Measuring What Really Matters: Inside the Compound Cash Value Index
By Frane Maroevic, Director General, International Currency Association
Across governments, central banks, and financial institutions, debates about payment systems often revolve around cost, efficiency, and convenience. Yet these categories capture only a fraction of cash’s real value.
The Compound Cash Value Index—developed by an independent group of economists, behavioural scientists, and payment specialists—offers a structured way to understand cash not as a legacy tool, but as a multi-layered asset that supports national resilience, social cohesion, and individual autonomy.
The Index is grounded in a simple observation: cash delivers benefits across domains that digital systems cannot replicate. Some of these benefits have clear monetary expressions—such as seigniorage revenue or the avoided costs when digital platforms fail. Others lie in psychological or social fields: the ability to pay without surveillance, the sense of safety that comes from holding a trusted asset, or the stabilising effect cash has on people navigating economic pressure.
National security sits at the heart of the Index. Conflicts and crises continue to expose the fragility of systems dependent on uninterrupted energy, data networks, and private intermediaries. When electricity grids fail or communications collapse, a cash infrastructure keeps communities functioning and reduces the economic shock. Quantifying this effect demonstrates that the resilience cash provides is not theoretical; it delivers measurable economic protection.
The Index also incorporates privacy as a tangible value. Behavioural economists working on the project have assigned meaningful cost estimates to the erosion of personal privacy—legal expenses, mental health burdens linked to constant tracking, and the behavioural distortions that appear when every transaction becomes a data point. Cash, by shielding users from this exposure, generates a form of value that digital tools cannot offset.

Frane Maroević addressing delegates in Istanbul, outlining why robust cash infrastructure remains critical as conflicts, outages, and inequality reshape payment systems.
Inclusion is treated not as a slogan but as an economic factor. The Index weighs the consumption power of groups excluded from digital finance, the risks of over-indebtedness that arise in frictionless credit environments, and the financial discipline that cash encourages through physical budgeting. These mechanisms contribute to broader economic health while preventing the deepening of inequality.
A further component is societal significance. Cash helps maintain continuity across generations, supports informal economies that contribute meaningfully to GDP, and strengthens financial literacy. In many communities, everyday transactions depend on cultural practices and relationships that become strained when payments migrate exclusively to digital environments governed by private rules and fees.
Taken together, the Compound Cash Value Index reframes cash not as a burden but as an asset with layered returns. Its findings offer policymakers a more complete understanding of what is at stake when cash access is weakened or when financial infrastructures are left entirely to digital platforms. The Index shows that the stability of a nation’s payment system depends on diversity, redundancy, and the preservation of tools that work under all conditions.

A full room at the Mint & Print International Conference in Istanbul, bringing together delegates from across the global currency community to focus on stability, resilience, and the future of cash.
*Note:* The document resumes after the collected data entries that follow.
-- ==== Sys2Proof/Certificates/Slice0/Obligations.lean ====
section
/-!
DEFINITION. The statements for the provers. `ready op k s` says that the packet `k` of the command with opcode `op` is taken at once
in the state `s` and passes the checks of R458 that stand before those of its own chapter; `s.takes op k` is the state in which it is
then served; `okay`, `begun`, `opened`, `both` and `turned` say how it is answered and which state it leaves.
-/

open Sys2Proof (Word Pkt Instr)
open Sys2Proof.Machine

/-! ### Commands: System, Register, Timetable -/

/-- GET_IDENTITY (R698), GET_STATUS (R699), GET_MODE (R493) and EVENT_MASK (R480): the words of their replies; but for EVENT_MASK they
change nothing, and EVENT_MASK sets the mask, whose bits 0, 0x0B and 0x14 are always 0. ROLL_CALL_RESULT (R499) is such a read. -/
def Obligations.SystemCommandsAnswer : Prop :=
  ∀ (k : Pkt) (s : State),
    (ready 0x01 k s = true →
      okay .getIdentity 0x01 k s
        [s.readAt R.SYS_ID, s.readAt R.ARR_ID, s.readAt R.SYS_UID_LO, s.readAt R.SYS_UID_HI, s.readAt R.SAF_FWSTAT,
          s.readAt R.OTP_FW_VERSION, s.readAt R.OTP_KEY_EPOCH,
          if s.sys.hrSrc = 2 then 0#32 else w32 (bits (s.homeroom.getD 0 0#32) 16 16)]
        (s.takes 0x01 k)) ∧
    (ready 0x02 k s = true →
      okay .getStatus 0x02 k s
        [s.readAt R.SYS_STAT, s.readAt R.SYS_MODE, w32 s.tt.fn, s.readAt R.TT_STAT, s.readAt R.LNK_STAT, s.readAt R.SAF_ACTIVE,
          s.readAt R.THM_MAX, s.readAt R.PWR_STAT, s.readAt R.SEC_STAT, s.readAt R.REC_STAT]
        (s.takes 0x02 k)) ∧
    (ready 0x04 k s = true →
      okay .getMode 0x04 k s
        [s.modeWord, w32 s.sys.firstFn, w32 (s.sys.tExp + s.sys.tTake * 65536), w32 (s.sys.firstDisp.getD 0xFFFFFFFF),
          w32 s.sys.tDisp]
        (s.takes 0x04 k)) ∧
    (ready 0x06 k s = true →
      okay .eventMask 0x06 k s [pw k 0 &&& 0xFFEFF7FE#32]
        { s.takes 0x06 k with fe := { (s.takes 0x06 k).fe with evMask := (pw k 0 &&& 0xFFEFF7FE#32).toNat } }) ∧
    (ready 0xE4 k s = true →
      okay .rollCallResult 0xE4 k s [w32 s.sys.rollFails, w32 (s.sys.rollUs + s.sys.rollUs2 * 65536)] (s.takes 0xE4 k))

/-- The front end answers PING with the payload it brought (R477) and HALL_PASS_QUERY with the credits (R468) itself: the program
behind it need not run. Neither is charged a credit. -/
def Obligations.FrontEndAnswersItself : Prop :=
  ∀ (k : Pkt) (s : State), wellSent k s = true → reaches k s = true →
    (k.payload.length ≤ 256 →
      okay .ping 0x00 k s k.payload { s with fe := { s.fe with lastSeq := some k.seq, lastSeqVal := k.seq } }) ∧
    (k.payload = [] →
      okay .hallPassQuery 0x08 k s
        [w32 (4096 + 2048 * 65536), w32 (s.fe.hdrRel + s.fe.payRel * 65536), w32 (s.fe.held.length + k.seq * 65536)]
        { s with fe := { s.fe with lastSeq := some k.seq, lastSeqVal := k.seq } })
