-- ==== Sys2Proof/Laws/Arrive.lean ====
section
/-!
SUPPORT. A command that the device takes at once is served in the state `takes` (R29, R457, R458, R465, R473).
-/

namespace Sys2Proof.Machine

open Sys2Proof (Word Pkt)

theorem noteSeq_of_wellSent {k : Pkt} {s : State} (h : wellSent k s = true) :
    s.noteSeq k.seq = { s with fe := { s.fe with lastSeq := some k.seq, lastSeqVal := k.seq } } := by
  unfold wellSent at h
  unfold State.noteSeq
  split at h <;> simp_all

/-- A charge is at most one header credit and eight payload units. -/
theorem charge_le (op l : Nat) (h : l ≤ 256) : (charge op l).1 ≤ 1 ∧ (charge op l).2 ≤ 8 := by
  unfold charge
  split
  · simp
  · split
    · simp
    · simp [ceilDiv]; omega

/-- A packet that passes checks 2 to 7 with nothing held before it is served, its credits released. -/
theorem checked_ok {op : Nat} {k : Pkt} {s : State} {c : Cmd} (hf : findCmd op = some c)
    (hheld : s.fe.held = []) (hbusy : s.busy.contains k.tag = false) (hsv : s.serverUp = true) (hord : k.order = false)
    (hrsvd : k.rsvd = 0) (h256 : k.payload.length ≤ 256) (hlo : c.lo ≤ k.payload.length) (hhi : k.payload.length ≤ c.hi)
    (h0 : op ≠ 0) (h8 : op ≠ 8) (h54 : op ≠ 0x54) (hb3 : op ≠ 0xB3) :
    s.checked op k = (s.release (charge op k.payload.length)).serve op k := by
  have hc := charge_le op k.payload.length h256
  have c1 : ¬ (4096 - 0 < (charge op k.payload.length).1 ∨ 2048 - 0 < (charge op k.payload.length).2) := by omega
  have c2 : ¬ 256 < k.payload.length := by omega
  have c3 : ¬ (k.payload.length < c.lo ∨ c.hi < k.payload.length) := by omega
  have hsv' : ∀ fe, State.serverUp { s with fe := fe } = true := fun _ => hsv
  have hs : ({ s with fe := { s.fe with held := [] } } : State) = s := by
    have : ({ s.fe with held := [] } : Fe) = s.fe := by cases h : s.fe; simp_all
    rw [this]
  simp only [State.checked, State.creditsFree, hheld, List.map_nil, List.foldl_nil, hbusy, c1, c2, c3, if_false, hf, hrsvd, ne_eq,
    not_true_eq_false, Bool.false_eq_true, State.accept, h0, h8, h54, hb3, State.pump, List.nil_append, List.length_singleton, iter,
    State.takeHeld, hsv', State.barrier, hord, Bool.not_true, Bool.false_and, Bool.or_false]
  rw [show ({ s with fe := { s.fe with held := [] } } : State) = s from hs]

/-- A packet that is taken at once, of another command than the front end's own and NONCE_PUSH, is served. -/
theorem arrive_ready {op : Nat} {k : Pkt} {s : State} (h : ready op k s = true)
    (h0 : op ≠ 0) (h8 : op ≠ 8) (h54 : op ≠ 0x54) (hb3 : op ≠ 0xB3) :
    arrive op k s = (s.takes op k).serve op k := by
  simp only [ready, Bool.and_eq_true] at h
  obtain ⟨⟨hw, ht⟩, hp⟩ := h
  have hn := noteSeq_of_wellSent hw
  simp only [wellSent, Bool.and_eq_true, decide_eq_true_eq, beq_iff_eq, Bool.not_eq_true'] at hw
  obtain ⟨⟨⟨⟨⟨htag, hgen⟩, hrsvd⟩, hseq⟩, hord⟩, -⟩ := hw
  simp only [takesNow, Bool.and_eq_true, bne_iff_ne, ne_eq, Bool.not_eq_true', List.isEmpty_iff] at ht
  obtain ⟨⟨⟨⟨⟨⟨hu, hr⟩, hm⟩, he⟩, hsv⟩, hheld⟩, hbusy⟩ := ht
  simp only [passes, Bool.and_eq_true, decide_eq_true_eq] at hp
  obtain ⟨⟨⟨hlen, h256⟩, -⟩, -⟩ := hp
  have hr0 : k.rsvd % 8192 = 0 := by simp [hrsvd]
  have hk : ({ k with tag := k.tag, gen := k.gen, rsvd := 0, seq := k.seq } : Pkt) = k := by
    cases k; simp_all
  have hlt : ¬ 257 < k.payload.length := by omega
  unfold arrive
  simp only [hu, hr, beq_iff_eq, hlt, if_false, State.echoFrame, he, Bool.or_eq_true, or_self, Bool.false_eq_true, State.arrived, hm,
    Nat.mod_eq_of_lt htag, Nat.mod_eq_of_lt hgen, Nat.mod_eq_of_lt hseq, hr0]
  rw [hn, hk]
  cases hf : findCmd op with
  | none => simp [hf] at hlen
  | some c =>
    simp only [hf, Bool.and_eq_true, decide_eq_true_eq] at hlen
    exact checked_ok (s := { s with fe := { s.fe with lastSeq := some k.seq, lastSeqVal := k.seq } })
      hf hheld hbusy hsv hord hrsvd h256 hlen.1 hlen.2 h0 h8 h54 hb3

/-- Such a command is answered as its service says, and what follows the answer comes after it. -/
theorem arrive_served {op : Nat} {k : Pkt} {s t : State} {c : Cmd} {a : Ans} (h : ready op k s = true) (hf : findCmd op = some c)
    (h0 : op ≠ 0) (h8 : op ≠ 8) (h54 : op ≠ 0x54) (hb3 : op ≠ 0xB3) (hsoft : softAsked op k = false)
    (hr : c.srv k (s.takes op k) = (a, t)) :
    arrive op k s = (t.answer op k a).afterwards op k a := by
  rw [arrive_ready h h0 h8 h54 hb3]
  simp only [ready, passes, Bool.and_eq_true] at h
  obtain ⟨-, ⟨-, hl⟩, hfo⟩ := h
  have hl' : legalIn op (State.checkMode (s.takes op k)) = true := hl
  unfold State.serve
  simp only [hf, hl', hfo, hsoft, Bool.not_true, Bool.false_eq_true, if_false, hr]

/-- Only SET_MODE, LOCK_REFERENCE, TRIGGER_FIRE and SOFT_RESET have more to do after their answer. -/
theorem arrive_answered {op : Nat} {k : Pkt} {s t : State} {c : Cmd} {a : Ans} (h : ready op k s = true) (hf : findCmd op = some c)
    (h0 : op ≠ 0) (h8 : op ≠ 8) (h54 : op ≠ 0x54) (hb3 : op ≠ 0xB3) (h3 : op ≠ 3) (h21 : op ≠ 0x21)
    (hsoft : softAsked op k = false) (hr : c.srv k (s.takes op k) = (a, t)) :
    arrive op k s = t.answer op k a := by
  rw [arrive_served h hf h0 h8 h54 hb3 hsoft hr]
  simp only [State.afterwards, h3, h21, h54, or_self, if_false, hsoft, Bool.false_eq_true]
  cases a with
  | done st fn pl => cases st <;> rfl
  | _ => rfl

/-- A packet that the front end may serve itself reaches checks 4 to 7 with its SEQ noted (R457). -/
theorem arrive_checked {op : Nat} {k : Pkt} {s : State} (hw : wellSent k s = true) (ht : reaches k s = true)
    (hn : k.payload.length ≤ 257) :
    arrive op k s = State.checked { s with fe := { s.fe with lastSeq := some k.seq, lastSeqVal := k.seq } } op k := by
  have hn' := noteSeq_of_wellSent hw
  simp only [wellSent, Bool.and_eq_true, decide_eq_true_eq, beq_iff_eq, Bool.not_eq_true'] at hw
  obtain ⟨⟨⟨⟨⟨htag, hgen⟩, hrsvd⟩, hseq⟩, hord⟩, -⟩ := hw
  simp only [reaches, Bool.and_eq_true, bne_iff_ne, ne_eq, Bool.not_eq_true'] at ht
  obtain ⟨⟨⟨⟨hu, hr⟩, hm⟩, he⟩, -⟩ := ht
  have hr0 : k.rsvd % 8192 = 0 := by simp [hrsvd]
  have hk : ({ k with tag := k.tag, gen := k.gen, rsvd := 0, seq := k.seq } : Pkt) = k := by
    cases k; simp_all
  have hlt : ¬ 257 < k.payload.length := by omega
  unfold arrive
  simp only [hu, hr, beq_iff_eq, hlt, if_false, State.echoFrame, he, Bool.or_eq_true, or_self, Bool.false_eq_true, State.arrived, hm,
    Nat.mod_eq_of_lt htag, Nat.mod_eq_of_lt hgen, Nat.mod_eq_of_lt hseq, hr0]
  rw [hn', hk]

end Sys2Proof.Machine
end

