-- ==== Sys2Proof/Laws/Otp.lean ====
section
/-!
SUPPORT. Laws of the OTP: what the boot copies (R594, R598) and what does not touch the cells.
-/

namespace Sys2Proof.Machine

theorem noteMarginal_otp (s : State) (l : List Nat) : (s.noteMarginal l).otp = s.otp := by
  unfold State.noteMarginal; split <;> rfl

theorem wrs_otp : ∀ (l : List (Fld × Nat)) (s : State), (s.wrs l).otp = s.otp
  | [], _ => rfl
  | p :: l, s => wrs_otp l (s.wr p.1 p.2)

theorem setCounters_otp (s : State) : s.setCounters.otp = s.otp := rfl

theorem event_otp (s : State) (code : Nat) (pl : List Word) : (s.event code pl).otp = s.otp := (event_quiet s code pl).otp

theorem reply_otp (s : State) (op tag gen st fn : Nat) (pl : List Word) : (s.reply op tag gen st fn pl).otp = s.otp :=
  (reply_quiet s op tag gen st fn pl).otp

/-- The boot copies every word at the reference that its region uses, and blows nothing. -/
theorem otpStart_otp (s : State) :
    s.otpStart.otp.sel = (List.range 1024).map s.otp.value ∧ s.otpStart.otp.cells = s.otp.cells ∧ s.otpStart.otp.job = none := by
  unfold State.otpStart
  extract_lets found due o t t2 t3 t4 t5 t6
  have h3 : t2.otp = t.otp := (setCounters_otp _).trans (noteMarginal_otp _ _)
  have h4 : t3.otp = t2.otp := wrs_otp _ _
  have h5 : t4.otp = t3.otp := State.setReg_otp _ _ _
  have h6 : t5.otp = t4.otp := State.setReg_otp _ _ _
  have h7 : t6.otp = t5.otp := State.setReg_otp _ _ _
  rw [(foldl_quiet _ (fun s r => event_quiet s _ _) _ _).otp, h7, h6, h5, h4, h3]
  simp only [t, o, and_self]

/-- The state of a region after the boot follows from the copied words alone. -/
theorem otpStart_otpCodeState (s : State) (code : Nat) : s.otpStart.otpCodeState code =
    State.otpCodeState { s with otp := { s.otp with sel := (List.range 1024).map s.otp.value } } code := by
  unfold State.otpCodeState State.otpState State.otpSel
  rw [(otpStart_otp s).1]

end Sys2Proof.Machine
end

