theorem thermalComparatorTrip_shuts (hpower : s.sys.phase ≠ .unpowered) (hdown : s.pwr.down = none) (hgood : s.pwr.pgood ≠ 0)
    (hjobs : s.rec_.jobs = []) (sensor : Nat) :
    ∃ t, exec (.thermalComparatorTrip sensor) s = .next t ∧ t.pwr.shut = true ∧ t.pwr.pgood = 0 := by
  obtain ⟨-, hpgood, -, -, hshut⟩ := finishDown_stops s 5
  have hexec : exec (.thermalComparatorTrip sensor) s = .next (s.keepQueue (s.finishDown 5)) := by
    rw [← shutdown_of_free hdown hgood hjobs 5]
    exact moves_of_row rfl (if_neg (by simpa using hpower))
  exact ⟨_, hexec, hshut rfl, hpgood⟩

end

/-- Settles O20: each row of the supply, of reset and of the soft start. -/
theorem supplyEventsAct : Obligations.SupplyEventsAct := by
  intro s
  refine ⟨fun v hrise => vinRise_rises hrise, fun v hlow hpower hdown hgood hjobs => uvlo_stops hlow hpower hdown hgood hjobs,
    ⟨_, rfl, rfl, rfl, rfl, rfl⟩, fun v hhigh hpower => moves_vinHi hhigh hpower, rfl, fun v hhigh hpower => surge_stops hhigh hpower,
    fun v hsurge hlow => surgeRecovery_recovers hsurge hlow, fun hruns => resetNAssert_resets hruns,
    fun refclk khz emmc hphase hrails hwaits => ?_,
    fun hphase hfirst hlast hwaits => moves_softStartStep hphase hfirst hlast hwaits,
    fun rail hrail hphase hin hwaits => moves_softStartTimeout hrail hphase hin hwaits,
    fun hon hbad => moves_softStartTimeout_vcmp hon hbad, fun rail hon => ⟨moves_railFault hon, moves_railOv hon⟩,
    fun rail p hwaits => hiccupRestart_restarts hwaits,
    fun hpower hdown hgood hjobs sensor => thermalComparatorTrip_shuts hpower hdown hgood hjobs sensor⟩
  intro u f htrim hconfig hsome hlow hhigh
  obtain ⟨hboot, hreset⟩ := bootFrom_boots emmc htrim hconfig hsome hlow hhigh
  exact ⟨_, exec_resetRelease hphase hrails hwaits refclk khz emmc, hboot, hreset⟩

end Sys2Proof.Machine
end


section
/-!
PROOF. The rows of the Bell (R222 to R244), of the OTP and the Prefect (R602, R621 to R635), and of dependability (R660 to R670).
-/

namespace Sys2Proof.Machine

open Sys2Proof (Word Instr)

/-! ### The Bell -/

section
variable {s : State}

theorem moves_bellTake {e : BellEv} (hraised : s.bel.raised = some e) (hmode : s.sys.mode = 5) :
    moves .bellTake s (s.bellTake e (s.rd F.BEL_CFG_DELAY)) := by
  simp [moves, exec, execBellTake, hraised, hmode]

theorem moves_trigInEdge {held : Nat} {falling : Bool} (hmode : s.sys.mode = 5) (hsource : (s.rd F.BEL_CFG_SRC).testBit 0 = true)
    (hedge : s.tst F.BEL_CFG_EDGE = falling) (hwide : 2 * max 1 (s.rd F.BEL_CFG_MINW) ≤ held) (after : Nat) :
    let t := s.elapse (ns (2 * after + 2 * max 1 (s.rd F.BEL_CFG_MINW) + 8) + s.tt.clk)
    moves (.trigInEdge after falling held) s (t.bellRaise ⟨t.tt.clk, t.tt.tb, none⟩) := by
  have hacts : ¬ (s.sys.mode != 0x5 || !(s.rd F.BEL_CFG_SRC).testBit 0 || s.tst F.BEL_CFG_EDGE != falling ||
      decide (held < 2 * max 1 (s.rd F.BEL_CFG_MINW))) = true := by
    simp [hmode, hsource, hedge, hwide]
  exact moves_of_row rfl (if_neg hacts)

theorem moves_trigInEdge_of_short {held : Nat} (hshort : held < 2 * max 1 (s.rd F.BEL_CFG_MINW)) (after : Nat) (falling : Bool) :
    moves (.trigInEdge after falling held) s s := by
  have hignored : (s.sys.mode != 0x5 || !(s.rd F.BEL_CFG_SRC).testBit 0 || s.tst F.BEL_CFG_EDGE != falling ||
      decide (held < 2 * max 1 (s.rd F.BEL_CFG_MINW))) = true := by
    simp [hshort]
  exact moves_of_row rfl (if_pos hignored)

theorem moves_triggerAtReached {at_ tag : Nat} (hsched : s.bel.sched = some (at_, tag)) :
    let t := s.elapse (s.clkAtTb at_)
    moves .triggerAtReached s (State.bellRaise { t with bel := { t.bel with sched := none } } ⟨t.tt.clk, at_, some tag⟩) := by
  simp only [moves, exec, execTriggerAtReached, hsched]

/-- The state in which the Bell is ready again: what an event started ends at the end of its last frame, which begins at `rp0`, less the
lead of the next (R241). -/
def State.bellReady (s : State) (rp0 : Nat) : State :=
  let v := s.viewFor s.bel.lastFn
  let next := (s.viewFor (fnNext s.bel.lastFn)).over s.bellOverlay
  let t := s.elapse (onCycle (rp0 + 16 * vVtotal v * rpRaw v - frameLead next * rpRaw next))
  { t with bel := { t.bel with busy := false } }

section
variable (hbusy : s.bel.busy = true) (hseq : s.exp.seq = none) {rp0 : Nat}
  (hrp0 : s.tt.startDue = some rp0 ∨ (s.tt.startDue = none ∧ rp0 = s.tt.rp0))
include hbusy hseq hrp0

theorem moves_bellBusyEnd_ready (hnone : (s.bellReady rp0).bel.queue = none) : moves .bellBusyEnd s (s.bellReady rp0) := by
  obtain ⟨el, hel⟩ : ∃ el, State.elapse s = el := ⟨_, rfl⟩
  have hbel : ∀ x, (el x).bel = s.bel := hel ▸ s.elapse_bel
  change execBellBusyEnd s = _
  unfold State.bellReady at hnone ⊢
  unfold execBellBusyEnd
  rw [hel] at hnone ⊢
  have hqueue : s.bel.queue = none := by simpa [hbel] using hnone
  rcases hrp0 with hdue | ⟨hdue, rfl⟩ <;>
    simp only [hbusy, hseq, hdue, hbel, hqueue, Bool.not_true, Bool.or_self, Bool.false_eq_true, if_false]

theorem moves_bellBusyEnd_takes {e : BellEv} (hheld : (s.bellReady rp0).bel.queue = some e) :
    moves .bellBusyEnd s (State.bellTake { s.bellReady rp0 with bel := { (s.bellReady rp0).bel with queue := none } } e 0) := by
  obtain ⟨el, hel⟩ : ∃ el, State.elapse s = el := ⟨_, rfl⟩
  have hbel : ∀ x, (el x).bel = s.bel := hel ▸ s.elapse_bel
  change execBellBusyEnd s = _
  unfold State.bellReady at hheld ⊢
  unfold execBellBusyEnd
  rw [hel] at hheld ⊢
  have hqueue : s.bel.queue = some e := by simpa [hbel] using hheld
  rcases hrp0 with hdue | ⟨hdue, rfl⟩ <;>
    simp only [hbusy, hseq, hdue, hbel, hqueue, Bool.not_true, Bool.or_self, Bool.false_eq_true, if_false]

end

end

/-- Settles O29: each row of the Bell. -/
theorem bellEventsAct : Obligations.BellEventsAct := fun _ =>
  ⟨fun _ hraised hmode => moves_bellTake hraised hmode,
    fun after _ _ hmode hsource hedge hwide => moves_trigInEdge hmode hsource hedge hwide after,
    fun after falling _ _ hshort => moves_trigInEdge_of_short hshort after falling,
    fun _ _ hsched => moves_triggerAtReached hsched,
    fun hbusy hseq _ hrp0 => ⟨fun hnone => moves_bellBusyEnd_ready hbusy hseq hrp0 hnone,
      fun _ hheld => moves_bellBusyEnd_takes hbusy hseq hrp0 hheld⟩⟩

/-! ### The OTP and the Prefect -/

section
variable {s : State}

/-- The wanted bits without the short ones among them are the wanted bits that are not short. -/
theorem and_not_and_self (want short : Word) : want &&& ~~~ (want &&& short) = want &&& ~~~ short := by
  ext i
  simp only [BitVec.getElem_and, BitVec.getElem_not]
  cases want[i] <;> rfl

theorem otpWordProgrammed_blows {j : OtpJob} {a : Nat} {w : Word} {rest : List (Nat × Word)} (hjob : s.otp.job = some j)
    (hwords : j.words = (a, w) :: rest) (short loose : Word) :
    ∃ t, exec (.otpWordProgrammed short loose) s = .next t ∧
      (t.otp.cell a).1 = (s.otp.cell a).1 ||| ((w &&& ~~~ (s.otp.cell a).1) &&& ~~~ short) ∧
      ∀ b, b ≠ a → t.otp.cell b = s.otp.cell b := by
  have hcells := cells_otpWord hjob hwords short loose
  refine ⟨{ s.otpWord short loose with pending := s.pending }, rfl, ?_, fun b hb => ?_⟩
  · rw [Otp.cell_congr (o := (s.otpWord short loose).otp) hcells, Otp.cell_blow_same, and_not_and_self]
  · rw [Otp.cell_congr (o := (s.otpWord short loose).otp) hcells, Otp.cell_blow_other _ hb]

theorem handshakeDone_answers {h : Handshake} {g : Nat} (hhand : s.sec.hand = some h) (htag : h.tag = some g) :
    ∃ t, exec .handshakeDone s = .next t ∧ t.sec.hand = some { h with tag := none, repliedAt := s.tt.clk } := by
  refine ⟨_, rfl, ?_⟩
  simp only [State.keepQueue_sec, hhand, htag, (finish_quiet _ _ _ _ _ _).tt]

theorem moves_handshakeTimeout {h : Handshake} (hhand : s.sec.hand = some h) (htag : h.tag = none) (hlives : h.expired = false) :
    let t := s.elapse (ms 1000 + h.repliedAt)
    moves .handshakeTimeout s { t with sec := { t.sec with hand := some { h with expired := true } } } := by
  simp only [moves, exec, execHandshakeTimeout, hhand, htag, hlives, Option.isSome_none, Bool.or_self, Bool.false_eq_true, if_false]

theorem moves_finishCheckDone {f : FinishJob} (hfinish : s.sec.finish = some f) :
    moves .finishCheckDone s (State.finishCheck { s with sec := { s.sec with finish := none } } f) := by
  simp only [moves, exec, execFinishCheckDone, hfinish]

/-- What a map of the quizzes of a frame makes of one of them stands among them. -/
theorem mem_quizzes_mapQuiz {u : State} {q : Quiz} {fn : Nat} (hmem : q ∈ u.sec.quizzes) (hfn : q.fn = fn) (f : Quiz → Quiz) :
    f q ∈ (u.mapQuiz fn f).sec.quizzes :=
  List.mem_map.mpr ⟨q, hmem, if_pos hfn⟩

/-- What holds of every state with the quizzes and the frame of this one holds at the row of a quiz block, whether the frame reads it
(R635) or not. -/
theorem at_quizRow {P : State → Prop} (h : ∀ u : State, u.sec = s.sec → u.tt.fn = s.tt.fn → P u) (row : Option Int) :
    P (match row with
      | some p => s.elapse (s.slotTime (16 * p))
      | none => s) := by
  cases row with
  | none => exact h s rfl rfl
  | some p => exact h _ (State.elapse_sec s _) (State.elapse_fn s _)

/-- A quiz block is marked as read in every quiz of the frame (R635). -/
def State.readQuizBlock (u : State) (b : QuizBlock) : State :=
  u.mapQuiz u.tt.fn (fun q => q.mapBlocks (fun c => if c = b then { c with read := true } else c))

theorem exec_popQuizEvent {n : Nat} {b : QuizBlock}
    (hblock : (s.sec.quizzes.find? (fun q => q.fn == s.tt.fn)).bind (fun q => q.blocks[n]?) = some b) :
    ∃ u : State, u.sec = s.sec ∧ u.tt.fn = s.tt.fn ∧ exec (.popQuizEvent n) s = .next (s.keepQueue (u.readQuizBlock b)) := by
  change ∃ u : State, u.sec = s.sec ∧ u.tt.fn = s.tt.fn ∧ execPopQuizEvent n s = _
  unfold execPopQuizEvent
  rw [hblock]
  dsimp only
  generalize readRp s.live (4 * b.by_ + 48) = row
  exact at_quizRow (P := fun t => ∃ u : State, u.sec = s.sec ∧ u.tt.fn = s.tt.fn ∧
    Host.Outcome.next (s.keepQueue (t.readQuizBlock b)) = .next (s.keepQueue (u.readQuizBlock b)))
    (fun u hsec hfn => ⟨u, hsec, hfn, rfl⟩) row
In an era shaped by geopolitical tension, climate disruption, and rising inequality, a payment option that delivers value across economic, social, and psychological dimensions is not optional. It is essential. The Value of Cash Project demonstrates that when crises hit, societies do not turn to the newest system—they turn to the one that never fails. That reliability, measured rigorously and communicated clearly, should guide the next generation of cash policy.